What Redfield and others write about is not new. The story of religion is the story about experiencing the divine. The Bible is not an argument for God. The Bible is stories about encountering God. It is not easy to speak, let alone write about such experiences, because they transcend normal categories of thought and description. Notice that Luke concludes his story by saying that the disciples who had experienced the transfiguration remained silent. Of course! What do you say after such an experience? So profound is the encounter that we speak about it with difficulty even to those with whom we are intimate. Awed silence is the customary response to the experience of the sacred.

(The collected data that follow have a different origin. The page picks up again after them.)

-- ==== Sys2Proof/Laws/State.lean ====
section
/-! SUPPORT. The laws of the state's updates: what a write of a register, of a field, of a counter or of one part leaves of
every other part, and what reads back. -/
namespace Sys2Proof.Machine

/-! ### Registers and fields -/

theorem State.rd_wr (s : State) (o j : Nat) (v : Word) : (s.wr o v).rd j = if j = o then v else s.rd j := Tab.get_set ..

@[simp] theorem State.rd_wr_same (s : State) (o : Nat) (v : Word) : (s.wr o v).rd o = v := by simp [State.rd_wr]

theorem State.rd_wr_ne (s : State) {o j : Nat} (v : Word) (h : j ≠ o) : (s.wr o v).rd j = s.rd j := by simp [State.rd_wr, h]

theorem State.rd_put (s : State) (f : Fld) (v j : Nat) :
    (s.put f v).rd j = if j = f.off then wordSet (s.rd f.off) f.lo f.w v else s.rd j := State.rd_wr ..

theorem State.rd_put_ne (s : State) (f : Fld) (v : Nat) {j : Nat} (h : j ≠ f.off) : (s.put f v).rd j = s.rd j := by
  simp [State.rd_put, h]

theorem State.get_wr_same (s : State) (f : Fld) (v : Word) : (s.wr f.off v).get f = wordField v f.lo f.w := by
  simp [State.get]

theorem State.get_wr_ne (s : State) (f : Fld) {o : Nat} (v : Word) (h : f.off ≠ o) : (s.wr o v).get f = s.get f := by
  simp [State.get, State.rd_wr_ne, h]

/-- A field of a register reads back what was written, as many bits as it has. -/
theorem State.get_put_same (s : State) (f : Fld) (v : Nat) (h : f.lo + f.w ≤ 32) : (s.put f v).get f = v % 2 ^ f.w := by
  simp only [State.get, State.rd_put, if_true]
  exact wordField_wordSet_same _ _ _ _ h

/-- A field of another register. -/
theorem State.get_put_ne (s : State) (f g : Fld) (v : Nat) (h : g.off ≠ f.off) : (s.put f v).get g = s.get g :=
  State.get_wr_ne _ _ _ h

/-- Another field of the same register. -/
theorem State.get_put_disj (s : State) (f g : Fld) (v : Nat) (hg : g.lo + g.w ≤ 32)
    (h : g.lo + g.w ≤ f.lo ∨ f.lo + f.w ≤ g.lo) : (s.put f v).get g = s.get g := by
  by_cases ho : g.off = f.off
  · simp only [State.get, State.rd_put, ho, if_true]
    exact wordField_wordSet_disj _ _ _ _ _ _ hg h
  · exact State.get_put_ne _ _ _ _ ho

theorem State.get_lt (s : State) (f : Fld) : s.get f < 2 ^ f.w := wordField_lt ..

theorem State.rd_wr64 (s : State) (o v j : Nat) :
    (s.wr64 o v).rd j = if j = o + 4 then BitVec.ofNat 32 (v / 2 ^ 32) else if j = o then BitVec.ofNat 32 v else s.rd j := by
  simp only [State.wr64, State.rd_wr]

theorem State.rd_wr64_ne (s : State) {o j : Nat} (v : Nat) (h : j ≠ o) (h' : j ≠ o + 4) : (s.wr64 o v).rd j = s.rd j := by
  simp [State.rd_wr64, h, h']

/-- A 64-bit register reads back what was written. -/
theorem State.rd64_wr64_same (s : State) (o v : Nat) : (s.wr64 o v).rd64 o = v % 2 ^ 64 := by
  simp only [State.rd64, State.rd_wr64, if_true, show o ≠ o + 4 by omega, if_false, BitVec.toNat_ofNat]
  omega

theorem State.rd64_wr_ne (s : State) {o j : Nat} (v : Word) (h : j ≠ o) (h' : j + 4 ≠ o) : (s.wr o v).rd64 j = s.rd64 j := by
  simp [State.rd64, State.rd_wr_ne, h, h']

theorem State.rd64_put_ne (s : State) (f : Fld) (v : Nat) {j : Nat} (h : j ≠ f.off) (h' : j + 4 ≠ f.off) :
    (s.put f v).rd64 j = s.rd64 j := State.rd64_wr_ne _ _ h h'

theorem State.get_wr64_ne (s : State) (f : Fld) {o : Nat} (v : Nat) (h : f.off ≠ o) (h' : f.off ≠ o + 4) :
    (s.wr64 o v).get f = s.get f := by
  simp [State.get, State.rd_wr64_ne, h, h']

theorem State.cnt_setCnt (s : State) (o v j : Nat) : (s.setCnt o v).cnt j = if j = o then v else s.cnt j := Tab.get_set ..

@[simp] theorem State.cnt_setCnt_same (s : State) (o v : Nat) : (s.setCnt o v).cnt o = v := by simp [State.cnt_setCnt]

Here is an attempt to describe a religious experience, a writing that comes not from the Bible but from the Christian tradition. It is from St. Augustine, who 1600 years ago wrote this. Listen to what he says:

How late I came to love you, O Beauty so ancient and so fresh, how late I came to love you! You were within me, yet I had gone outside to seek you. Unlovely myself, I rushed toward all those lovely things you had made. And always you were with me, I was not with you. All these beauties kept me far from you — although they would not have existed at all unless they had their being in you. You called, you cried, you shattered my deafness. You sparkled, you blazed, you drove away my blindness. You shed your fragrance, and I drew in my breath and I pant for you. I tasted and now I hunger and thirst. You touched me, and now I burn with longing for your peace.

This is transfiguration. It is coming to see that God is not a being out there someplace, but God is, as Bonhoeffer put it, “the beyond in our midst.” God is the depth of existence. Reality is more than what can be perceived with the five senses. Reality is more than what is on the surface. God is the beauty, the goodness, the truth in us and in all things. The issue is seeing it, seeing the world transfigured in the light of the divine. All is bathed in light, but we do not see it. The world is transparent to God, but we are blind. God is shining through all the things God has made. Do you see?

Naomi Wolf, a writer who has prided herself on her secular world view, disdaining anything religious, writes of encountering God, which changed her and the way she now understands her self and the world. It was an experience she did not seek or want. “It was upsetting,” she writes, “it shook me, it scared me, it created upheaval in my life, it was painful and unwelcome (as well as joyful and liberating).” What it has meant is that everything now is different. “As I’ve moved into a spiritual path, I’ve come to realize that every choice matters.” Words and thoughts, as well as actions, now have a significance they did not have before. Nothing is inconsequential. “I’m conscious that every single thing I put out is going to come back to me, and that every intention I have is going to manifest in the world. So I try to live more carefully now.”

We’re all climbing the mountain of God. The mountain is a symbol of the spiritual journey. It is likely we’re at different stages. That is why the season of Lent follows. The call to take on a spiritual discipline or practice for a specific period of time is to move us in our journey toward God. Sometimes we get stuck. The spiritual disciplines that Lent encourages are to help us get unstuck, to free us to move on.

The story of the transfiguration is given us just before we embark on Lent, given to remind us of the goal of our journey, the purpose of our living, which is to see the world in the light of God, to see other people not in racial categories or other stereotypes but to see every human being as a member of our own family, and to see the entire creation as an expression of the divine. And just as the story took place prior to Jesus’ decision to go to Jerusalem, where he would suffer and die, so we are reminded that whatever lies ahead for us, however difficult the way ahead, and when death itself comes, there is God, there is light and beauty and good, and because God is all is well. Be at peace, live carefully, that is, with care, and let the light of God light your way ahead.